Is ESG just noise in the financial system?
In today’s blog, Harold takes issue with those keen to dismiss ESG, arguing that, at least since the Scottish Enlightenment, the importance of taking a social view of humanity has been evident. Without this, current financial theory and auditing manuals risk being transformed into unrecyclable waste.
Is ESG a wasting asset?
In a recent post, The ESG Movement – the goodness gravy train rolls on (available at aswathdamodaran.blogspot.com), the acclaimed finance professor Aswath Damodaran suggests ESG is a mistake that will cost companies and investors money while making the world worse off. He asserts that the starting point for ESG is the premise that we can come up with measures of goodness that can then be targeted by corporate managers and used by investors. In the process, he argues, we create a rent-seeking set of financiers but worse-than-useless market noise.
There may be a gravy train steaming ahead in some parts of the ESG agenda, but then again, easy-money locomotives travel to many destinations, including within mainstream finance itself. However, an important aspect of ESG does not start either with goodness or, for that matter, finance. This is the idea of sustainability and the (not unreasonable) proposition that we might be well advised to organise our lives and institutions in a way that is compatible with this principle. Viewed from that perspective, ESG’s value becomes clearer.
We can debate to the nth degree what exactly sustainability itself entails, but, as I have said before, a sensible starting point is the UN criterion set out in Our Common Future – The Brundtland Report. This defines sustainable development as “development that meets the needs of the present without compromising the ability of future generations to meet their own needs”. This is neither moral cant nor financial wizardry. It is a practical compass to ensure the survival of our species through time, or in more familiar parlance, to secure the lives of our children and grandchildren.

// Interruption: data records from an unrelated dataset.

-- ==== Sys2Proof/Laws/Memory.lean ====
section
/-! SUPPORT. The addressed memories and the register file: a write keeps the canonical form, reads back what it stored and
leaves every other place alone. -/
namespace Sys2Proof.Machine

/-! ## Memories -/

/-- The Boolean check says what it names. -/
theorem Mem.rising_iff (m : Mem) : Mem.rising m = true ↔ m.Pairwise (fun x y => x.1 < y.1) := by
  induction m with
  | nil => simp [Mem.rising]
  | cons x t ih =>
    cases t with
    | nil => simp [Mem.rising]
    | cons y r =>
      simp only [Mem.rising, Bool.and_eq_true, decide_eq_true_eq, ih]
      constructor
      · rintro ⟨h, hp⟩
        refine List.pairwise_cons.mpr ⟨fun z hz => ?_, hp⟩
        rcases List.mem_cons.mp hz with rfl | hz
        · exact h
        · exact Nat.lt_trans h ((List.pairwise_cons.mp hp).1 z hz)
      · intro hp
        exact ⟨(List.pairwise_cons.mp hp).1 y (by simp), (List.pairwise_cons.mp hp).2⟩

/-- The canonical form as a proposition. -/
theorem Mem.wf_iff (m : Mem) (seed : Option Nat) :
    m.wf seed = true ↔ m.Pairwise (fun x y => x.1 < y.1) ∧ ∀ e ∈ m, lists seed e.2 = true := by
  simp [Mem.wf, Mem.rising_iff]

/-- A memory with nothing listed is canonical. -/
theorem Mem.wf_nil (seed : Option Nat) : Mem.wf [] seed = true := rfl

/-- The listed pairs of a run of bytes lie in the run and rise. -/
theorem Mem.cells_mem (seed : Option Nat) (bs : List Byte) (a : Nat) :
    ∀ e ∈ Mem.cells seed a bs, a ≤ e.1 ∧ e.1 < a + bs.length ∧ lists seed e.2 = true := by
  induction bs generalizing a with
  | nil => simp [Mem.cells]
  | cons b bs ih =>
    intro e he
    unfold Mem.cells at he
    split at he
    · rcases List.mem_cons.mp he with rfl | he
      · simp_all
      · obtain ⟨g1, g2, g3⟩ := ih (a + 1) e he
        exact ⟨by omega, by simp only [List.length_cons]; omega, g3⟩
    · obtain ⟨g1, g2, g3⟩ := ih (a + 1) e he
      exact ⟨by omega, by simp only [List.length_cons]; omega, g3⟩

theorem Mem.cells_rising (seed : Option Nat) (bs : List Byte) (a : Nat) :
    (Mem.cells seed a bs).Pairwise (fun x y => x.1 < y.1) := by
  induction bs generalizing a with
  | nil => simp [Mem.cells]
  | cons b bs ih =>
    unfold Mem.cells
    split
    · exact List.pairwise_cons.mpr ⟨fun e he => (Mem.cells_mem seed bs (a + 1) e he).1, ih (a + 1)⟩
    · exact ih (a + 1)

/-- A write keeps the canonical form. -/
theorem Mem.write_wf (m : Mem) (seed : Option Nat) (a : Nat) (bs : List Byte) (h : m.wf seed = true) :
    (m.write seed a bs).wf seed = true := by
  rw [Mem.wf_iff] at h ⊢
  obtain ⟨hp, hl⟩ := h
  constructor
  · simp only [Mem.write, List.pairwise_append, List.mem_append, List.mem_filter, decide_eq_true_eq]
    refine ⟨⟨hp.filter _, Mem.cells_rising seed bs a, ?_⟩, hp.filter _, ?_⟩
    · rintro x ⟨-, hx⟩ y hy
      have := (Mem.cells_mem seed bs a y hy).1; omega
    · rintro x (⟨-, hx⟩ | hx) y ⟨-, hy⟩
      · omega
      · have := (Mem.cells_mem seed bs a x hx).2.1; omega
  · intro e he
    simp only [Mem.write, List.mem_append, List.mem_filter] at he
    rcases he with (⟨he, -⟩ | he) | ⟨he, -⟩
    · exact hl e he
    · exact (Mem.cells_mem seed bs a e he).2.2
    · exact hl e he

/-- What a key test finds is untouched by a filter that keeps the key. -/
theorem Mem.find_keep {α : Type} (m : List (Nat × α)) (q : Nat × α → Bool) (k : Nat)
    (h : ∀ e : Nat × α, e.1 = k → q e = true) :
    (m.filter q).find? (fun e => e.1 == k) = m.find? (fun e => e.1 == k) := by
  induction m with
  | nil => rfl
  | cons e t ih =>
    by_cases he : e.1 = k
    · simp [h e he, he]
    · by_cases hq : q e = true
      · simp [hq, he, ih]
      · simp [hq, he, ih]

theorem Mem.find_drop {α : Type} (m : List (Nat × α)) (q : Nat × α → Bool) (k : Nat)
    (h : ∀ e : Nat × α, e.1 = k → q e = false) :
    (m.filter q).find? (fun e => e.1 == k) = none := by
  rw [List.find?_eq_none]
  intro e he hk
  have hq := (List.mem_filter.mp he).2
  rw [h e (by simpa using hk)] at hq
  cases hq

theorem Mem.find_cells_out (seed : Option Nat) (bs : List Byte) (a k : Nat) (h : k < a ∨ a + bs.length ≤ k) :
    (Mem.cells seed a bs).find? (fun e => e.1 == k) = none := by
  rw [List.find?_eq_none]
  intro e he hk
  have := Mem.cells_mem seed bs a e he
  simp at hk; omega

/-- A byte that is not listed equals the background under zeros. -/
theorem lists_false (seed : Option Nat) (b : Byte) (a : Nat) (h : lists seed b = false) : background seed a = b := by
  cases seed with
  | some k => simp [lists] at h
  | none => simp [lists] at h; simp [background, h]

theorem Mem.get_cells (seed : Option Nat) (bs : List Byte) (a k : Nat) (h1 : a ≤ k) (h2 : k < a + bs.length) :
    Mem.get (Mem.cells seed a bs) seed k = bs.getD (k - a) 0 := by
  induction bs generalizing a with
  | nil => simp at h2; omega
  | cons b bs ih =>
    rcases Nat.eq_or_lt_of_le h1 with rfl | hlt
    · unfold Mem.cells
      split
      · simp [Mem.get]
      · rename_i hl
        rw [Mem.get, Mem.find_cells_out seed bs (a + 1) a (by omega)]
        simp [lists_false seed b a (by simpa using hl)]
    · have e : Mem.get (Mem.cells seed a (b :: bs)) seed k = Mem.get (Mem.cells seed (a + 1) bs) seed k := by
        rw [Mem.cells]
        split
        · simp only [Mem.get, List.find?_cons, show ((a == k) = false) by simp; omega]
        · rfl
      rw [e, ih (a + 1) hlt (by simp only [List.length_cons] at h2; omega)]
      obtain ⟨d, hd⟩ : ∃ d, k - a = d + 1 := ⟨k - a - 1, by omega⟩
      rw [hd, show k - (a + 1) = d by omega, List.getD_cons_succ]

Sustainable development is defined as “development that meets the needs of the present without compromising the ability of future generations to meet their own needs”.

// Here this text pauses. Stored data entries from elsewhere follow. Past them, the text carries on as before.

-- ==== Sys2Proof/Tests/Slice0.lean ====
section
/-! SUPPORT. Tests: ill-formed commands are refused, worked examples of the spec, and for every statement with hypotheses a state
and operands that meet them. -/
set_option linter.unusedVariables false
set_option Elab.async false
namespace Sys2Proof.Tests
open Sys2Proof Sys2Proof.Machine

/-! ## Crucible -/

/-- A running device of one slice. -/
def base : State :=
  { State.reset with
    boot := { Boot.reset with sealedOnce := true }
    power := { Power.reset with st := 0, step := 0 } }

/-- A linear surface of `n` bytes that holds the bytes `bs`. -/
def surf (h n : Nat) (bs : List Byte) : Surface := ⟨h, 0, n, 1, n, none, Mem.cells none 0 bs⟩
/-- A colour surface of 2 × 2 pixels, ARGB8888. -/
def tex (h : Nat) : Surface := ⟨h, 6, 2, 2, 8, none, Mem.cells none 0 (leBytes 4 0xFF804020 ++ leBytes 4 0x80C00000 ++ leBytes 4 0x11223344 ++ leBytes 4 0x01020304)⟩

/-- The payload of a compute job: code surface 1, BIND0 the surface 2, BIND1 the surface 3, groups of 32 strands, scratch 1 KiB. -/
def pl : List Byte :=
  leBytes 2 1 ++ leBytes 2 0 ++ leBytes 4 8 ++ leBytes 2 1 ++ leBytes 2 1 ++ leBytes 2 1 ++ leBytes 2 32 ++ leBytes 2 1 ++
  List.replicate 6 0 ++ leBytes 2 2 ++ leBytes 2 3 ++ List.replicate 4 0

/-- A compute bundle at PC 8 with V4 = 16 × lane + 8, V5 = 3 × lane, V6 = 2.0, V7 = −1.0, EXEC and LIVE as given. -/
def bun (slot idx : Nat) (exec live : BitVec 16) : Bundle :=
  { slice := 0, seq := 1, core := 2, slot := slot, kind := 0, wg := 0, idx := idx, issued := slot, pc := 8, exec := exec, live := live
    p := [0x00FF, 0x0F0F, 0x1234, 0xFFFF], regs := 32, base := 0
    v := (List.range 16).map (fun l => (64 + l, BitVec.ofNat 32 (16 * l + 8))) ++
         (List.range 15).map (fun l => (81 + l, BitVec.ofNat 32 (3 * (l + 1)))) ++
         (List.range 16).map (fun l => (96 + l, 0x40000000)) ++ (List.range 16).map (fun l => (112 + l, 0xBF800000))
    st := .ready, pend := [], px := [], outs := [] }

/-- The workgroup of these bundles. -/
def wgrp : WGroup := ⟨0, 1, 0, 0, 0, 0, 2, 0, 1, 0, Mem.cells (some 0) 0 (List.replicate 300 7), 0, 0, false⟩

/-- Core 2 of a running cluster is to issue `w` of bundle 0; bundle 1 of the same workgroup stands in state `st`. -/
def cru (w : Nat) (st : BState := .exited) (live : BitVec 16 := 0xFFFF) : State :=
  { base with
    slices := putAt base.slices 0 { Slice.reset with surfaces := [surf 1 64 (List.replicate 8 0 ++ leBytes 8 w), surf 2 512 (List.replicate 300 9), tex 3] }
    cru := { Cluster.reset with
      jobs := [⟨0, 1, pl, 1, 0, none⟩]
      wgs := [wgrp]
      bundles := [{ bun 1 1 0xFFFF 0xFFFF with st := st }, bun 0 0 0x0FF5 live] } }

/-- An instruction of registers D = V8, A = V4, B = V5, C = V6 under guard P1. -/
def insR (cls opc : Nat) (d := 8) (a := 4) (b := 5) (c := 6) (md := 0) : Ins := ⟨cls, opc, false, false, 0, false, d, a, b, c, md, 0, false⟩
/-- An immediate form. -/
def insI (cls opc d a imm : Nat) : Ins := ⟨cls, opc, true, false, 0, false, d, a, 0, 0, 0, imm, false⟩
/-- The bundle that issues. -/
def me (live : BitVec 16 := 0xFFFF) : Bundle := bun 0 0 0x0FF5 live

/-- The hypotheses common to Crucible claims, for the word of `i`. -/
def issues (i : Ins) (st : BState := .exited) (live : BitVec 16 := 0xFFFF) : Bool :=
  decide ((cru i.enc st live).Issues 2 (me live) i)

/-! ## Billets -/

/-- A running SOLO device of two slices with 1 GiB of DRAM; slices 0 and 1 are bound to PCIe with their rings enabled. -/
def dev : State :=
  let sl := fun (q perm : Nat) => { Slice.reset with
    binding := .pcie 0 (BitVec.ofNat 20 q), ringEn := true, perm := perm, quota := 16, sqBase := 0x10000, rqBase := 0x20000 }
  { base with
    boot := { base.boot with log2n := 1 }
    regs := RegFile.put [] R.DRC_CFG 0x10000
    ports := [{ PciPort.reset with linkUp := true, bme := true, pasidEn := true, msix := List.replicate 64 MsixEntry.reset }, PciPort.reset]
    slices := putAt (putAt base.slices 0 (sl 1 0)) 1 (sl 2 7) }

/-- The billet of slice `n` that carries its next SEQ and the right CHECK. -/
def bil (s : State) (n : Fin 16) (code : Nat) (force : List (Nat × Nat)) (pl : List Byte) (group := 0) (deadline := 0) (flags := 0) : Billet :=
  let b : Billet := ⟨n, ⟨(s.slice n).nextSeq, 0x77, BitVec.ofNat 16 flags, BitVec.ofNat 16 group, BitVec.ofNat 32 deadline, 0⟩, pl⟩
  { b with hdr := { b.hdr with check := billetCrc (billetMsg b code force) n } }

An example relevant for both Boardrooms and Investment Committees comes from the topic of environmental liability. Just because any such potential liability is not currently recognised by taxes does not imply we should assume it offers a free lunch to be exploited in current cash flows. Turning a blind eye to a pricing vacuum today may simply lead to long term pain, not gain, for individual companies (in future impairments), stock portfolios (underperformance), and for society more generally (for example, climate damage – a theme central to COP26, or more generally biodiversity loss, threatening our very existence).

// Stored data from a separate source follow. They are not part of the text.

-- ==== Sys2Proof/WellFormed.lean ====
section
/-! DEFINITION. Which operand values an instruction's fields can hold (spec/30_encoding.md R69, R89). -/

namespace Sys2Proof

/-- The operand fields of R68. -/
inductive Slot where
  /-- `X` or `Y`, 4 bits. -/
  | reg
  /-- `NNN`, 12 bits. -/
  | addr
  /-- `NN`, 8 bits. -/
  | byte
  /-- `N`, 4 bits. -/
  | nibble
  deriving DecidableEq, Repr

/-- The width of a field (R68, R69). -/
def Slot.width : Slot → Nat
  | .reg => 4
  | .addr => 12
  | .byte => 8
  | .nibble => 4

/-- R89: an operand fits its field; a wider value is refused. -/
def Slot.fits (k : Slot) (n : Nat) : Bool := decide (n < 2 ^ k.width)

/-- The operands of an instruction with the field each stands in (R68, R86). -/
def Instr.operands : Instr → List (Slot × Nat)
  | .cls | .ret => []
  | .jp nnn | .call nnn | .ldI nnn | .jpV0 nnn => [(.addr, nnn.toNat)]
  | .seImm x nn | .sneImm x nn | .ldImm x nn | .addImm x nn | .rnd x nn => [(.reg, x.toNat), (.byte, nn.toNat)]
  | .seReg x y | .sneReg x y | .ldReg x y | .orReg x y | .andReg x y | .xorReg x y | .addReg x y | .sub x y
  | .shr x y | .subn x y | .shl x y => [(.reg, x.toNat), (.reg, y.toNat)]
  | .drw x y n => [(.reg, x.toNat), (.reg, y.toNat), (.nibble, n.toNat)]
  | .skp x | .sknp x | .ldVDt x | .ldVK x | .ldDtV x | .addI x | .ldF x | .ldB x | .ldMemV x | .ldVMem x =>
    [(.reg, x.toNat)]

/-- Every operand fits its field. The operand types make this true of every `Instr`
(`Sys2Proof.Instr.wellFormed_all`); the check itself is what the assembler of Machine/Assembler.lean applies to
operands written as numbers. -/
def Instr.wellFormed (i : Instr) : Bool := i.operands.all fun o => o.1.fits o.2

end Sys2Proof
end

There is a deeper argument implicit in Damodaran’s rejection of ESG. Debt providers, employees, suppliers and other stakeholders are protected by explicit contracts in their dealings with companies. Shareholders are not – they bear the ‘residual risk’ embedded in this set of contractual obligations and are therefore defined in terms of ‘ownership’. On this basis, he sees shareholders as the rightful moral arbiters of how investment should flow through an economic system over time.
Shareholders do provide critical capital to absorb the risks of enterprise, but we should not be so naïve to think this implies rights that are supreme or unique in a modern economy. At least some corporates already openly acknowledge this – think of Alibaba’s hierarchy of first customers, then employees, then shareholders. Moreover, the recent pandemic has re-iterated the umbilical link between private and social capital required to buffer some risks - government (society) capital is the ultimate shock absorber when the train comes off the track.
In the end, we are all part of a more general ‘nature’, a theme central to the Scottish Enlightenment. From there, sustainability follows as a natural guide to business and government. Indeed, a refresher course for COP26 participants in Glasgow on Adam Smith’s The Theory of Moral Sentiments or David Hume’s A Treatise of Human Nature might aid the overall dialogue. Ovo’s Plan Zero captures the required mindset “what’s good for the planet is good for us”.
As for Damodaran’s view, his pure valuation work is rightly recognised globally for its clarity and has helped generations of finance students. However, he has missed a signal change and on the ESG issue, he is on the wrong track. Only a broader definition of corporate purpose, assets and risk embracing both nature and human capital makes any sense in the world we now inhabit. That requires a re-writing of the textbooks and auditing manuals. Otherwise, finance will merely become GIGO, waste we need not bother to recycle in future.